▶ **Brief**
Would you please return the lines of the entries below starting at the line that has "if recKind bs ≤ 4 ∧" and ending at the line that has "def State.localAccepted (s", both included, exactly as they are?

**** Extracted records ****

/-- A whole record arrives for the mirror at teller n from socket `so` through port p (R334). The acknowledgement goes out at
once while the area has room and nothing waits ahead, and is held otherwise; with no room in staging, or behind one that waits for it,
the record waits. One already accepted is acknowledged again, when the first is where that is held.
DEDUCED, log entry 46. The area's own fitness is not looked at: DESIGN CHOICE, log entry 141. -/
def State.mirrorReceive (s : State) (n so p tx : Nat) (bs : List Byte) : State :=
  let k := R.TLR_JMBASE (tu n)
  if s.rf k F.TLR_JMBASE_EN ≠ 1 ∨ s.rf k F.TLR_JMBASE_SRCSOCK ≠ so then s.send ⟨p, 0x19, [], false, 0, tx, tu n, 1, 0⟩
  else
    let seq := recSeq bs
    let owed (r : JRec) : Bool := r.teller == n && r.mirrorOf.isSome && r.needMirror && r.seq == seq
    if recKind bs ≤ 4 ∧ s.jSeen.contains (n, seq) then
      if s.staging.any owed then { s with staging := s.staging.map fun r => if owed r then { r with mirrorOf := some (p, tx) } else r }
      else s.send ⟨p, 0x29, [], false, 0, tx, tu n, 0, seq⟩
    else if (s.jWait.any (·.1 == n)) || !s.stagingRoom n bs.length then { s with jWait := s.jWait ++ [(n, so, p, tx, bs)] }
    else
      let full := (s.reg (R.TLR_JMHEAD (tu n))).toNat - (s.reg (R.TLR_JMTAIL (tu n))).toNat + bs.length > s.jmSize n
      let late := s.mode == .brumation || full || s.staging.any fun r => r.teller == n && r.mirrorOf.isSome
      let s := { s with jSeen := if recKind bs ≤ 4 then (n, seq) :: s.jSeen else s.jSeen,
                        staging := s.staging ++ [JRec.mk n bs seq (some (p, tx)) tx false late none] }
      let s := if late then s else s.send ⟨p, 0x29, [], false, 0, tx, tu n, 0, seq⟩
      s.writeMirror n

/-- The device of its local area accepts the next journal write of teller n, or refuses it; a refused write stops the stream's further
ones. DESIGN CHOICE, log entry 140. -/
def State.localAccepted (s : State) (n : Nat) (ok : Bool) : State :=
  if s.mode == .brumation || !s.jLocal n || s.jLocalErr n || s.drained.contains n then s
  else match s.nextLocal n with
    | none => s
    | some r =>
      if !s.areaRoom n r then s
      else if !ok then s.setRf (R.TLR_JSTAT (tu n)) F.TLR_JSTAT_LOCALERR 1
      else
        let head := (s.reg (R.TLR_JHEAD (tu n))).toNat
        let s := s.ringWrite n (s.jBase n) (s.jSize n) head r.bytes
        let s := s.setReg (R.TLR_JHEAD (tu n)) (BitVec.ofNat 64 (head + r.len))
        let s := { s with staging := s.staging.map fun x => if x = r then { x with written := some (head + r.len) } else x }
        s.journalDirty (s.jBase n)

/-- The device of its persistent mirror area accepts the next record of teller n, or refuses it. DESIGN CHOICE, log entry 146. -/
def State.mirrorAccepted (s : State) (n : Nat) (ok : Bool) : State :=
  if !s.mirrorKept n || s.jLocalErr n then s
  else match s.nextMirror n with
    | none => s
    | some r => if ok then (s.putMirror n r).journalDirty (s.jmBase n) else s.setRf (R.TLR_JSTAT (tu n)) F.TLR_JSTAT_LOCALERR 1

****

▶ **Response for this exercise**
    if recKind bs ≤ 4 ∧ s.jSeen.contains (n, seq) then
      if s.staging.any owed then { s with staging := s.staging.map fun r => if owed r then { r with mirrorOf := some (p, tx) } else r }
      else s.send ⟨p, 0x29, [], false, 0, tx, tu n, 0, seq⟩
    else if (s.jWait.any (·.1 == n)) || !s.stagingRoom n bs.length then { s with jWait := s.jWait ++ [(n, so, p, tx, bs)] }
    else
      let full := (s.reg (R.TLR_JMHEAD (tu n))).toNat - (s.reg (R.TLR_JMTAIL (tu n))).toNat + bs.length > s.jmSize n
      let late := s.mode == .brumation || full || s.staging.any fun r => r.teller == n && r.mirrorOf.isSome
      let s := { s with jSeen := if recKind bs ≤ 4 then (n, seq) :: s.jSeen else s.jSeen,
                        staging := s.staging ++ [JRec.mk n bs seq (some (p, tx)) tx false late none] }
      let s := if late then s else s.send ⟨p, 0x29, [], false, 0, tx, tu n, 0, seq⟩
      s.writeMirror n

/-- The device of its local area accepts the next journal write of teller n, or refuses it; a refused write stops the stream's further
ones. DESIGN CHOICE, log entry 140. -/
def State.localAccepted (s : State) (n : Nat) (ok : Bool) : State :=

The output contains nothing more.